Sympathy for America’s big-city mayors and their allies is evaporating –- generally for good reason. Portland and Seattle, for instance, seemed willing to give rioters a free hand before belatedly stepping in. And of course there’s the amazing quote from Chris Cuomo, the brother of New York’s Governor : “Please, show me where it says protesters are supposed to be polite and peaceful.”
The worst-run cities will pay a huge price for this indecision when rioters finally leave but shoppers and merchants don’t come back. …
Factor 1: They’re irredeemably broke because of previous left wing policies.
It’s easy to forget that less than a year ago – when the national economy seemed pretty strong and people were borrowing and spending with abandon – the unfunded liabilities of Chicago, Los Angeles, New York and a long list of other venerable cities were already out of control and threatening those governments’ solvency. …
Today’s big-city mayors are just the latest in a long line of leaders who bought labor peace and public sector votes by paying teachers, police, and firefighters way more than was mathematically possible in the long run. But the way can-kicking works is that the people who start the game get out with their reps and fortunes intact while the people in charge at the end get all the blame. In other words, today’s mayors were in deep trouble even in a normal business cycle. …
Factor 2: The self-image of a Democrat mayor is of an activist leading the protests. But the protestors reject them.
Most big-city mayors are liberals, which isn’t surprising given the voting patterns of urban populations. And not just any old liberals, but hard-core, all-in civil-rights-obsessed liberals who remember (or grew up on tales of) the civil rights movement of the 1960s and have modeled their political lives accordingly.
Most of them fantasize about being this generation’s Marin Luther King, leading a massive march on Washington that forces historic changes in how the least among us are treated.
They thought they’d finally gotten their chance when the current protests erupted, and gleefully tried to get in front of the crowd, no doubt hoping to not just encourage it but lead it.
That’s an admirable goal. But this is not Martin Luther King’s movement.
When, for instance, the mayor of Portland showed up expecting to be welcomed with open arms — he was one of them after all — the reaction was just slightly different. [They rudely wouldn’t even let him speak at the protest.]
Now Portland and Seattle look like the set of a Mad Max film, and their mayors, along with many others across the country, are confronting not just riots, but a repudiation of their life’s work. If they’re not civil rights leaders, what are they?
That – not their supposed hard-core Marxism — explains the mayors’ indecision: They know they’re required to protect their small businesses and peaceful citizens. But to do that they have to cross their people, who, until just a couple of weeks ago, defined the mayors’ political careers.

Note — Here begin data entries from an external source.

-- ==== Sys2Proof/Machine/Scratch.lean ====
section
/-! DEFINITION. The scratchpad slot (R190 to R199). A load samples at issue; a store or atomic writes at the end of
t + 1. -/

namespace Sys2Proof.Machine

/-- A guarded scratchpad access: its check at issue names slot 6. -/
def lsAccess (g : Guard) (check : Core → Option Trap) (s : State) (f : Core → Core) : Host.Outcome State Fault Refusal :=
  checked g 6 check s f

/-! ### Whole rows and scalars (R195) -/

def lsCheck (b : BitVec 4) (off n align : Nat) (c : Core) : Option Trap :=
  windowCheck c.window (c.lsOffset b off) n align

/-- A row result of the bits in `mask`. -/
def Ctx.rowLoad (x : Ctx) (lat : Nat) (v : BitVec 8) (mask r : Row) : Ctx := x.push 6 lat 0#6 (.row (x.rowName v) mask r)

/-- A write of bytes at E, visible to loads issued from +2. -/
def Core.spmStore (c : Core) (e : Nat) (bs : List Byte) : Core := c.onCtx fun x => x.push 6 2 0#6 (.spm (spmCells c e bs))

def execLdv (g : Guard) (v : BitVec 8) (b : BitVec 4) (off : BitVec 22) (s : State) : Host.Outcome State Fault Refusal :=
  lsAccess g (lsCheck b off.toNat 2048 64) s fun c => c.onCtx fun x =>
    x.rowLoad 6 v (BitVec.allOnes 16384) (bytesRow (readSpm s (c.lsOffset b off.toNat) 2048))

def execStv (g : Guard) (v : BitVec 8) (b : BitVec 4) (off : BitVec 22) (s : State) : Host.Outcome State Fault Refusal :=
  lsAccess g (lsCheck b off.toNat 2048 64) s fun c =>
    c.spmStore (c.lsOffset b off.toNat) (rowBytes (c.ctx.getV v) 2048)

/-- LDVB: 64 bytes in each of the 32 places of a row. -/
def execLdvb (g : Guard) (v : BitVec 8) (b : BitVec 4) (off : BitVec 22) (s : State) : Host.Outcome State Fault Refusal :=
  lsAccess g (lsCheck b off.toNat 64 64) s fun c => c.onCtx fun x =>
    let n := leNat (readSpm s (c.lsOffset b off.toNat) 64)
    x.rowLoad 6 v (BitVec.allOnes 16384) (rowOf 512 32 fun _ => n)

def execLds (g : Guard) (d : BitVec 6) (w : Width) (b : BitVec 4) (off : BitVec 22) (s : State) :
    Host.Outcome State Fault Refusal :=
  lsAccess g (lsCheck b off.toNat w.bytes w.bytes) s fun c => c.onCtx fun x =>
    x.push 6 4 0#6 (.s d (BitVec.ofNat 64 (leNat (readSpm s (c.lsOffset b off.toNat) w.bytes))))

def execSts (g : Guard) (d : BitVec 6) (w : Width) (b : BitVec 4) (off : BitVec 22) (s : State) :
    Host.Outcome State Fault Refusal :=
  lsAccess g (lsCheck b off.toNat w.bytes w.bytes) s fun c =>
    c.spmStore (c.lsOffset b off.toNat) (leBytes w.bytes (c.ctx.getS d).toNat)

/-! ### Gathers and scatters -/

/-- Ei: the base offset and lane i of the index vector, their exact sum (R195, R6). -/
def Core.elemOffset (c : Core) (b : BitVec 4) (off : BitVec 12) (x : BitVec 8) (i : Nat) : Nat :=
  c.lsOffset b off.toNat + digit 32 (c.ctx.getV x).toNat i

/-- The check of 512 elements: PROTECTION if any breaks the window, else ALIGNMENT if any is misaligned (R191). -/
def elemCheck (b : BitVec 4) (off : BitVec 12) (x : BitVec 8) (size : Nat) (c : Core) : Option Trap :=
  let fates := (List.range 512).map fun i => windowCheck c.window (c.elemOffset b off x i) size size
  if fates.any fun t => t == some .protection then some .protection
  else if fates.any Option.isSome then some .alignment else none

def execLdvx (g : Guard) (v x : BitVec 8) (b : BitVec 4) (w : Width) (off : BitVec 12) (s : State) :
    Host.Outcome State Fault Refusal :=
  lsAccess g (elemCheck b off x w.bytes) s fun c => c.onCtx fun y =>
    y.rowLoad 10 v (BitVec.ofNat 16384 (2 ^ (512 * 8 * w.bytes) - 1))
      (rowOf (8 * w.bytes) 512 fun i => leNat (readSpm s (c.elemOffset b off x i) w.bytes))

/-- The cells of a scatter, in ascending element order. -/
def scatterCells (c : Core) (v : Row) (b : BitVec 4) (off : BitVec 12) (x : BitVec 8) (size : Nat) : List (Nat × Byte) :=
  (List.range 512).flatMap fun i => spmCells c (c.elemOffset b off x i) (leBytes size (digit (8 * size) v.toNat i))

def execStvx (g : Guard) (v x : BitVec 8) (b : BitVec 4) (w : Width) (off : BitVec 12) (s : State) :
    Host.Outcome State Fault Refusal :=
  lsAccess g (elemCheck b off x w.bytes) s fun c => c.onCtx fun y =>
    y.push 6 2 0#6 (.spm (scatterCells c (c.ctx.getV v) b off x w.bytes))

/-! ### Local atomics (R196, R197) -/

def atlCheck (b : BitVec 6) (off : BitVec 8) (size : Nat) (c : Core) : Option Trap :=
  windowCheck c.window (c.scaledOffset b off.toNat size) size size

/-- An atomic at the local bank: it reads and writes its word at the end of t + 1; the old word lands in sD at +6. -/
def localAtomic (op : AtomOp) (g : Guard) (d a new b : BitVec 6) (size : Nat) (off : BitVec 8) (s : State) :
    Host.Outcome State Fault Refusal :=
  lsAccess g (atlCheck b off size) s fun c => c.onCtx fun x =>
    x.push 6 2 0#6 (.atom op (spmKey c (c.scaledOffset b off.toNat size)) size (x.getS a) (x.getS new) x.fmt.rm x.ftz d)

def execAtlAdd (g : Guard) (d a b : BitVec 6) (w8 : Bool) (off : BitVec 8) (s : State) : Host.Outcome State Fault Refusal :=
  localAtomic .add g d a 0#6 b (atomBytes w8) off s

def execAtlMin (g : Guard) (d a b : BitVec 6) (w8 : Bool) (off : BitVec 8) (s : State) : Host.Outcome State Fault Refusal :=
  localAtomic .min g d a 0#6 b (atomBytes w8) off s

def execAtlMax (g : Guard) (d a b : BitVec 6) (w8 : Bool) (off : BitVec 8) (s : State) : Host.Outcome State Fault Refusal :=
  localAtomic .max g d a 0#6 b (atomBytes w8) off s

def execAtlAnd (g : Guard) (d a b : BitVec 6) (w8 : Bool) (off : BitVec 8) (s : State) : Host.Outcome State Fault Refusal :=
  localAtomic .and g d a 0#6 b (atomBytes w8) off s

def execAtlOr (g : Guard) (d a b : BitVec 6) (w8 : Bool) (off : BitVec 8) (s : State) : Host.Outcome State Fault Refusal :=
  localAtomic .or g d a 0#6 b (atomBytes w8) off s

def execAtlXchg (g : Guard) (d a b : BitVec 6) (w8 : Bool) (off : BitVec 8) (s : State) : Host.Outcome State Fault Refusal :=
  localAtomic .xchg g d a 0#6 b (atomBytes w8) off s

def execAtlCas (g : Guard) (d a c b : BitVec 6) (w8 : Bool) (off : BitVec 8) (s : State) : Host.Outcome State Fault Refusal :=
  localAtomic .cas g d a c b (atomBytes w8) off s

/-- ATL.FADD: a 4-byte word, under the RM and FTZ of issue; its flags land in FLAGS6. -/
def execAtlFadd (g : Guard) (d a b : BitVec 6) (off : BitVec 8) (s : State) : Host.Outcome State Fault Refusal :=
  localAtomic .fadd g d a 0#6 b 4 off s

end Sys2Proof.Machine
end

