-- ==== Sys2Proof/Machine/Profile.lean ====
section
/-! DEFINITION. What the issue of a bundle asks of each operation: its weight (R58, R59), the registers it reads
(R87), the queues it pops (R299), whether it makes an entry in the engine-queue buffer (R277), the counter event that
it is (R397), and its issue-time check (R69 step 4). -/

namespace Sys2Proof.Machine

/-- A register that an operation reads. -/
inductive Rd
  | s (n : BitVec 6)
  | p (n : BitVec 5)
  | v (n : BitVec 8)
  | acc (n : BitVec 12)
  deriving DecidableEq, Repr

/-- A pop of a queue: by a beat, or by a push. -/
structure Pop where
  q    : BitVec 2
  beat : Option BeatKind
  deriving DecidableEq, Repr

/-- `lanes` is the lane count of a vector form, none where bit 0 of the guard decides. -/
structure Profile where
  eu    : Nat
  lanes : Option Nat
  reads : List Rd
  pops  : List Pop
  entry : Bool
  event : Nat
  deriving DecidableEq, Repr

/-- A beat is weighed by its FC. -/
def beatEu : ElemFmt → Nat
  | .e2m1 => 44
  | .bf16 => 36
  | .fp16 => 36
  | .e4m3 => 40
  | .e5m2 => 40
  | .int8 => 40

/-- A fused push adds the weight of MPUSH. -/
def pushEu : Option (BitVec 2 × BitVec 9) → Nat
  | none => 0
  | some _ => 6

def pushPops : Option (BitVec 2 × BitVec 9) → List Pop
  | none => []
  | some (p, _) => [⟨p, none⟩]

/-- The six registers of a box. -/
def boxReads (n : BitVec 6) : List Rd := (List.range 6).map fun i => .s (n + BitVec.ofNat 6 i)
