/-- The releases that a write of core c in class cls at instant u carries: those of its fences and, for a release
access, its own. -/
def Core.relsOf (c : Core) (cls : Nat) (own : Option Nat) (u : Nat) : List (Nat × Nat × Nat) :=
  (match own with | some scope => [(c.id.toNat, u, scope)] | none => [])
    ++ (c.fenceRel.filter fun f => f.1 == cls).map fun f => (c.id.toNat, f.2.1, f.2.2)

/-! ### Translation of a request (R237 to R239, R282) -/

/-- The page of a mapping is held by the walker: one that holds a continuation record, its handle slots or save images, or a copy
descriptor, of a node that is registered; or the launch record, the root records, the handle list or COMPL of a launch that runs or
is being started (R212, R335). It cannot be unmapped until the launch is over. Those of the first kind no task or copy writes (`write`), but
that a copy descriptor may be written once its node has finished (R212, R268, R290). -/
def State.pageHeld (s : State) (m : Mapping) (write : Bool) : Bool :=
  let inside := fun (a : Word) => decide (m.va ≤ a.toNat ∧ a.toNat < m.va + m.size)
  m.isImage || s.nodes.any (fun n => decide (n.space = m.space) && ((inside n.addr && !(write && n.copy && n.st == .finished))
      || (n.harea != 0#48 && inside (BitVec.ofNat 64 (n.harea.toNat * 256)))))
    || !write && (s.launches.any (fun l => decide (l.space = m.space) && (inside l.record || inside l.compl || l.held.any inside))
      || s.cqueues.any fun q => decide (q.space = m.space) && (match q.begun with | some b => b.pages.any inside | none => false))

/-- The walker lets no task write the page. -/
def State.walkerHeld (s : State) (m : Mapping) : Bool := s.pageHeld m true

/-- A byte of the handle slots of a registered node, which only hardware and the walker write (R213, R268). -/
def State.handleSlot (s : State) (sp : Space) (a : Nat) : Bool :=
  s.nodes.any fun n => decide (n.space = sp) && n.harea != 0#48 && decide (n.harea.toNat * 256 ≤ a ∧ a < n.harea.toNat * 256 + 256)

/-- A core's TLB holds the page. -/
def State.tlbHit (s : State) (m : Mapping) : Bool := s.tlb.any fun e => e == (s.core.id.toNat, m.space, m.va)

/-- Where a request stands: it may perform, it waits, or it fails. -/
inductive Reach
  | go (pa : Nat) (m : Mapping)
  | wait
  | fault (t : Trap)
  deriving DecidableEq, Repr

/-- How an access may use a SYNC page: not at all, or as one 8-byte variable; and whether it must (R282). -/
structure SyncUse where
  word : Bool
  must : Bool
  deriving DecidableEq, Repr

def Mapping.syncBreach (m : Mapping) (va : Nat) (u : SyncUse) : Bool :=
  if m.sync then !u.word || isMailbox (m.pa + (va - m.va)) else u.must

They’d sooner arrest their own children.
Put another way, big-city Democrat mayors have gone from being — in their own minds — exactly the right people for this historical moment to being exactly the wrong people. They have no idea how to reconcile their self-image and life’s work with this baffling new world, and they’re paralyzed.
Rejected by the protestors, the Democrat mayors are suddenly finding they are the man. A man with impossible debts inherited from others, who has to cut people’s benefits and city services. They are so screwed. Like all of the current short-sighted Democrat leadership.